━━ Data for review ━━
-- ==== Sys2Proof/Config.lean ====
section
/-! DEFINITION. The free values: constants with no body, one for each value that the manual leaves unstated although
the command that produces it runs on (assumption log 9, 12, 14, 15, 21, 36, 38). Nothing can be proved of their values. -/

namespace Sys2Proof.Config

/-- DESIGN CHOICE (log 9). The characters of the data of an answer whose layout the manual does not give (R188). The own
status data do not take it: they are made of their parts, whose order R193 gives. -/
opaque dataLayout : Machine.ResponseData → List (BitVec 8)

/-- DESIGN CHOICE (log 9). The characters of one part of the own status data, whose layout the manual does not give (R193). -/
opaque sectionLayout : Machine.StatusSection → List (BitVec 8)

/-- DESIGN CHOICE (log 12). The 32 bits that a four-character or fault value field carries for an integer outside
the signed 32-bit range (R85, R177). -/
opaque outside32 : Int → BitVec 32

/-- DESIGN CHOICE (log 14). The motor-count distance to the park target when θ is absent at the take (R159). -/
opaque parkDistance : Nat → Nat

/-- DESIGN CHOICE (log 15). The echoed command code of the answer to a transaction of no characters (R188). -/
opaque emptyEcho : Nat → BitVec 8

/-- DESIGN CHOICE (log 21). The speed level that a posted STOP of a given number carries (R132, R133). -/
opaque stopSpeed : Nat → BitVec 2

/-- DESIGN CHOICE (log 36). The mark number that the last decision shows after a TURN_CONFIRM (R120). -/
opaque confirmMark : Nat → BitVec 8

/-- DESIGN CHOICE (log 36). The k that the last decision shows after a TURN_CONFIRM (R120). -/
opaque confirmCount : Nat → Nat

/-- DESIGN CHOICE (log 36). The number of candidates that the snapshot agreed with, as the last decision shows it after a
TURN_CONFIRM (R120). -/
opaque confirmAgreed : Nat → Nat

/-- DESIGN CHOICE (log 38). The claim purpose code of a CLAIM_STALE for an entry that holds no purpose (R53). -/
opaque stalePurpose : Nat → BitVec 8

end Sys2Proof.Config
end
━━━
Everything from the line with "status data do" to the last line of the data is what to return, word for word; leave out the rest.

status data do not take it: they are made of their parts, whose order R193 gives. -/
opaque dataLayout : Machine.ResponseData → List (BitVec 8)

/-- DESIGN CHOICE (log 9). The characters of one part of the own status data, whose layout the manual does not give (R193). -/
opaque sectionLayout : Machine.StatusSection → List (BitVec 8)

/-- DESIGN CHOICE (log 12). The 32 bits that a four-character or fault value field carries for an integer outside
the signed 32-bit range (R85, R177). -/
opaque outside32 : Int → BitVec 32

/-- DESIGN CHOICE (log 14). The motor-count distance to the park target when θ is absent at the take (R159). -/
opaque parkDistance : Nat → Nat

/-- DESIGN CHOICE (log 15). The echoed command code of the answer to a transaction of no characters (R188). -/
opaque emptyEcho : Nat → BitVec 8

/-- DESIGN CHOICE (log 21). The speed level that a posted STOP of a given number carries (R132, R133). -/
opaque stopSpeed : Nat → BitVec 2

/-- DESIGN CHOICE (log 36). The mark number that the last decision shows after a TURN_CONFIRM (R120). -/
opaque confirmMark : Nat → BitVec 8

/-- DESIGN CHOICE (log 36). The k that the last decision shows after a TURN_CONFIRM (R120). -/
opaque confirmCount : Nat → Nat

/-- DESIGN CHOICE (log 36). The number of candidates that the snapshot agreed with, as the last decision shows it after a
TURN_CONFIRM (R120). -/
opaque confirmAgreed : Nat → Nat

/-- DESIGN CHOICE (log 38). The claim purpose code of a CLAIM_STALE for an entry that holds no purpose (R53). -/
opaque stalePurpose : Nat → BitVec 8

end Sys2Proof.Config
end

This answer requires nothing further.